++++ Source data

/-- Is a value in the range of Table 15.5, with FLOOR and CEILING in order? -/
def Dev.envOk (d : Dev) (which v : Nat) : Bool :=
  let ceil := d.fld PWR_CEIL PWR_CEIL_W
  match which with
  | 0 => decide (v ≤ 4400) && decide (v ≤ ceil)
  | 1 => decide (1000 ≤ v) && decide (v ≤ 4400) && decide (d.fld PWR_FLOOR PWR_FLOOR_W ≤ v)
  | 2 => decide (1 ≤ v) && decide (v ≤ 10000)
  | _ => decide (v ≤ ceil)

/-- A write of FLOOR (0), CEILING (1), SLEW (2), START (3) or END (4); `v` is the register's writable field. -/
def Dev.envWrite (d : Dev) (who : Who) (which v : Nat) : Dev :=
  match envRegs[which]? with
  | none => d
  | some r =>
    let a := ctrlBase + r.off
    if 3 ≤ which && d.admitted then d.refuse who a 0x05
    else if !d.envOk which v then d.refuse who a 0x02
    else
      let d := d.setReg r v
      (if d.running && decide (which < 3) then { d with gov := { d.gov with recheck := true } } else d).emit .ok

/-- ENVELOPE_WRITE. -/
def execEnvelopeWrite (who : Who) (which : Nat) (v : Word) (s : State) : Host.Outcome State Fault Refusal :=
  runWho (decide (which < 5)) who (fun d => d.envWrite who which (wnat v % 2 ^ (if which = 2 then 14 else 13))) s

/-- ENVELOPE_RECHECK: the test of R44 against the admitted profile with the new values. -/
def Dev.recheck (d : Dev) : Dev :=
  match d.sheaf with
  | some s =>
    if d.running && d.gov.recheck then
      let d := { d with gov := { d.gov with recheck := false } }
      match holdFail s.profile ((s.profile.map fun (p : Nat × Nat × Nat × Nat) => p.2.1).foldl max 0) (d.fld PWR_FLOOR PWR_FLOOR_W)
          (d.fld PWR_CEIL PWR_CEIL_W) (d.fld PWR_SLEW PWR_SLEW_W_PER_MS) (d.fld PWR_START PWR_START_W) with
      | some _ => d.breach brEnvelope 0 {}
      | none => d
    else d
  | none => d

/-- ENVELOPE_RECHECK. -/
def execEnvelopeRecheck (s : State) : Host.Outcome State Fault Refusal := runLive true (·.recheck) s

/-! ### Stack training (R296, Table 14.3) -/

/-- A stack's contents are written zero with valid check bits. -/
def Dev.zeroStack (d : Dev) (s : Nat) : Dev :=
  { d with
    mem := d.mem.filter fun (p : Nat × Byte) => !(decide (p.1 < hbmSize) && stackOf p.1 == s)
    eccUE := d.eccUE.filter fun w => stackOf (8 * w) != s
    eccCE := d.eccCE.filter fun w => stackOf (8 * w) != s }

/-- The HPLL loop that clocks a stack (Table 16.2). -/
def stackLoop (s : Nat) : Nat := 4 * (s / 2) + 2 + s % 2

/-- Does the stack train through step 5, which zeroes it? -/
def Dev.trainsWhole (d : Dev) (s : Nat) : Bool := SMap.get 0 d.training s == 5

/-- Step 1: the stack trains; it has left self-refresh. -/
def Dev.trainBegin (d : Dev) (s : Nat) : Dev :=
  { d with selfRef := d.selfRef.del s }.setFld HBM_STATUS HBM_STATUS_STATE 1 s

/-- A stack is to train through step `last`: it begins once its HPLL is locked. -/
def Dev.trainDue (d : Dev) (s last : Nat) : Dev :=
  let d := { d with training := SMap.put 0 d.training s last }
  if d.locked (stackLoop s) then d.trainBegin s else d

/-- In the transition out of DEEP the device is in RUN when every stack is TRAINED; then enabled ports train (Table 15.4 steps 8 and 9). -/
def Dev.runReached (d : Dev) : Dev :=
  if d.pwrState == 3 && d.gov.goal.isNone && (List.range 20).all fun s => d.fld HBM_STATUS HBM_STATUS_STATE s == 2 then
    (d.setFld PWR_STATUS PWR_STATUS_STATE 0).each (List.range 60) fun d p => if d.bit HDL_CFG HDL_CFG_ENABLE p then d.portRun p true else d
  else d

/-- The training of a stack ends: FAILED at step `fail` where that is one of its steps, else TRAINED at the rate that HBM_CFG names (R293). Step 3
counts the lanes repaired; step 5 zeroes. -/
def Dev.trainEnd (d : Dev) (s fail repaired : Nat) : Dev :=
  let last := SMap.get 0 d.training s
  let bad := decide (1 ≤ fail) && decide (fail ≤ last)
  let d := if bad && decide (fail < 3) then d else d.setFld HBM_REPAIR HBM_REPAIR_LANES repaired s
  let d := { d with training := SMap.erase d.training s }
  if bad then (d.setFld HBM_STATUS HBM_STATUS_CAUSE fail s).setFld HBM_STATUS HBM_STATUS_STATE 3 s
  else
    let d := if last = 5 then d.zeroStack s else d
    ({ d with rates := SMap.put 0 d.rates s (d.fld HBM_CFG HBM_CFG_RATE s) }.setFld HBM_STATUS HBM_STATUS_STATE 2 s).runReached

/-- HBM_CTRL.RETRAIN on one stack: a FAILED one runs the whole table, any other steps 1 to 4; one that trains begins again. -/
def Dev.retrain (d : Dev) (s : Nat) : Dev :=
  if d.admitted then d.emit .err
  else (d.trainDue s (if d.fld HBM_STATUS HBM_STATUS_STATE s = 3 || d.trainsWhole s then 5 else 4)).emit .ok

/-! ### Power states (R316, R317) -/

/-- Registers of a unit whose fields are not kept by a DEV reset or deeper take their Reset values; the unit's block spans
`[lo, lo + n)` of the control window, and `defs` are its registers. -/
def Dev.dropFields (d : Dev) (defs : List RegDef) (u : Nat) (lvl : Nat) : Dev :=
  d.each defs fun d r =>
    d.each (List.range r.count) fun d i =>
      match SMap.find d.regs (r.addr u i) with
      | none => d
      | some w =>
        d.setReg r (r.flds.foldl (fun v f => if lvl ≤ f.kept.level then v else setBits v f.lo f.w (f.reset i)) w.toNat) u i

/-- A port's block, a core's, and so on lose their state in DEEP (R377). -/
def deepLevel : Nat := Keep.dev.level

/-- Tile buffer of a core zeroed, its headers PLAIN. -/
def Dev.zeroTile (d : Dev) (c : Nat) : Dev :=
  { d with
    mem := SMap.clearRange d.mem (tileAddr c) 0x40_0000
    hdrs := SMap.clearRange d.hdrs (tileAddr c / 512) 0x2000 }

/-- A plot zeroed, its headers PLAIN, nothing kept (R186, R187). -/
def Dev.zeroPlot (d : Dev) (p : Nat) : Dev :=
  { d.setFld TLT_MARK TLT_MARK_KEPT 0 p with
    mem := SMap.clearRange d.mem (plotBase + p * 0x400_0000) 0x400_0000
    hdrs := SMap.clearRange d.hdrs ((plotBase + p * 0x400_0000) / 512) 0x2_0000 }

/-- Cache plots and team L1s invalidated. -/
def Dev.dropCaches (d : Dev) : Dev := { d with l1 := [], cplot := [], coreCopy := [], dieCopy := [] }

/-- A core's island loses its state. -/
def Dev.deepCore (d : Dev) (c : Nat) : Dev :=
  let d := d.zeroTile c
  let d := { d with
    mxa := SMap.erase d.mxa c, tme := SMap.erase d.tme c, l1 := SMap.erase d.l1 c, coreCopy := SMap.erase d.coreCopy c }
  let d := d.dropFields coreRegs c deepLevel
  let d := d.dropFields furrowRegs (coreBase c + 0xE000) deepLevel
  d.dropFields furrowRegs (coreBase c + 0xF000) deepLevel

/-- A plot of a gated island: kept with RETAIN, else zeroed (R189); its registers as R377. -/
def Dev.deepPlot (d : Dev) (p : Nat) : Dev :=
  let keep := d.bit TLT_CFG TLT_CFG_RETAIN p
  let kept := d.fld TLT_MARK TLT_MARK_KEPT p
  let d := (d.dropFields plotRegs p deepLevel).dropFields furrowRegs (Blk.base .plot p + 0x800) deepLevel
  if keep then d.setFld TLT_MARK TLT_MARK_KEPT kept p else d.zeroPlot p

/-- DEEP entry (Table 15.4 steps 4 to 6): ports off, stacks in self-refresh, gated islands without state. A FAILED stack whose retraining is under
way is FAILED again. -/
def Dev.enterDeep (d : Dev) : Dev :=
  let en (i : Nat) : Bool := d.islandEn CLK_EN_DEEP i
  let d := d.dropCaches
  let d := d.each (List.range 60) fun d p =>
    let d := ((d.setPortState p portOff).setFld HDL_STATUS HDL_STATUS_FEC_LOCK 0 p).setPort p Port.off
    if en (fabIsland (p / 6)) then d
    else (d.dropFields portRegs p deepLevel).dropFields furrowRegs (Blk.base .port p + 0xF000) deepLevel
  let d := d.each (List.range 140) fun d c => if en (coreIsland c) then d else d.deepCore c
  let d := d.each (List.range 160) fun d p => if en (plotIsland (p / 16)) then d else d.deepPlot p
  let d := d.each (List.range 40) fun d m =>
    if en (movIsland (m / 4)) then d else (d.dropFields moverRegs m deepLevel).dropFields furrowRegs (Blk.base .mover m + 0xF000) deepLevel
  let d := d.each (List.range 20) fun d s =>
    let st := d.fld HBM_STATUS HBM_STATUS_STATE s
    let rep := d.reg HBM_REPAIR s
    let stat := d.reg HBM_STATUS s
    let d := (d.dropFields stackRegs s deepLevel).dropFields furrowRegs (Blk.base .stack s + 0xF000) deepLevel
    ((d.setReg HBM_STATUS stat s).setReg HBM_REPAIR rep s).setFld HBM_STATUS HBM_STATUS_STATE
      (if st = 2 then 4 else if st = 1 then (if d.trainsWhole s then 3 else 4) else st) s
  { d with
    harrow := []
    gov := { d.gov with goal := none }
    training := d.training.filter fun p => p.2 == 5
    selfRef := (List.range 20).filter fun s => d.fld HBM_STATUS HBM_STATUS_STATE s == 4 }.setFld PWR_STATUS PWR_STATUS_STATE 2

/-- Plots whose island kept its state in DEEP are zeroed on the way out unless RETAIN is set (R189). -/
def Dev.zeroUnretained (d : Dev) : Dev :=
  d.each ((List.range 160).filter fun p => d.islandEn CLK_EN_DEEP (plotIsland (p / 16)) && !d.bit TLT_CFG TLT_CFG_RETAIN p) Dev.zeroPlot

/-- DEEP exit (Table 15.4 steps 7 and 8): islands are powered, stacks leave self-refresh and train once their loops are locked; the device is in RUN
when every stack is TRAINED. -/
def Dev.leaveDeep (d : Dev) : Dev :=
  let d := d.zeroUnretained
  let d := { d with gov := { d.gov with leaves := 0, goal := none } }
  (d.each d.selfRef fun d s => d.trainDue s 4).runReached

/-- Does an access of the job before still land in HBM: a GET whose data is not there (R298)? -/
def Dev.landsDue (d : Dev) : Bool := d.xacts.any fun x => match x.kind with | .get _ _ _ _ => true | _ => false

/-- The power transition under way ends: SLEEP and RUN from SLEEP at the next microsecond, DEEP once nothing is to land (R316, R298; that one
microsecond is what the blocks' switching takes is a DESIGN CHOICE, log entry 86). -/
def Dev.powerStep (d : Dev) : Dev :=
  match d.gov.goal with
  | none => d
  | some g =>
    if g = 2 then (if d.landsDue then d else d.enterDeep)
    else if g = 0 then
      (if d.gov.leaves = 2 then d.leaveDeep
       else { d with gov := { d.gov with goal := none } }.setFld PWR_STATUS PWR_STATUS_STATE 0)
    else { (if d.gov.leaves = 2 then d.leaveDeep else d) with gov := { d.gov with goal := none } }.setFld PWR_STATUS PWR_STATUS_STATE 1

/-- A power request (R316): no effect and an error response while a sheaf is admitted; else the transition begins, unless the device is in the
state already. A request during a transition changes where it goes (DESIGN CHOICE, log entry 86). -/
def Dev.powerReq (d : Dev) (req : Nat) : Dev :=
  if d.admitted then d.emit .err
  else if d.pwrState = req || (d.pwrState == 3 && d.gov.goal == none && req == 0) then d.emit .ok
  else
    let d := { d with gov := { d.gov with leaves := d.pwrMode, goal := some req, hold := false } }
    ((if req = 2 then d.dropCaches else d).setFld PWR_STATUS PWR_STATUS_STATE 3).emit .ok

/-- A reset of depth JOB or less returns the device to RUN from the state `st` with the masks of `mode` in force (R317, R318). -/
def Dev.wake (d : Dev) (st mode : Nat) : Dev :=
  if st = 0 then d
  else if st = 3 && mode = 0 && d.gov.goal.isNone then (d.setFld PWR_STATUS PWR_STATUS_STATE 3).runReached
  else if mode = 2 then (d.setFld PWR_STATUS PWR_STATUS_STATE 3).leaveDeep
  else { d with gov := { d.gov with goal := none } }.setFld PWR_STATUS PWR_STATUS_STATE 0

++++++++

To do: The answer is each line from the entries above in which the word "locked" occurs.

Task result:
/-- A stack is to train through step `last`: it begins once its HPLL is locked. -/
  if d.locked (stackLoop s) then d.trainBegin s else d
/-- DEEP exit (Table 15.4 steps 7 and 8): islands are powered, stacks leave self-refresh and train once their loops are locked; the device is in RUN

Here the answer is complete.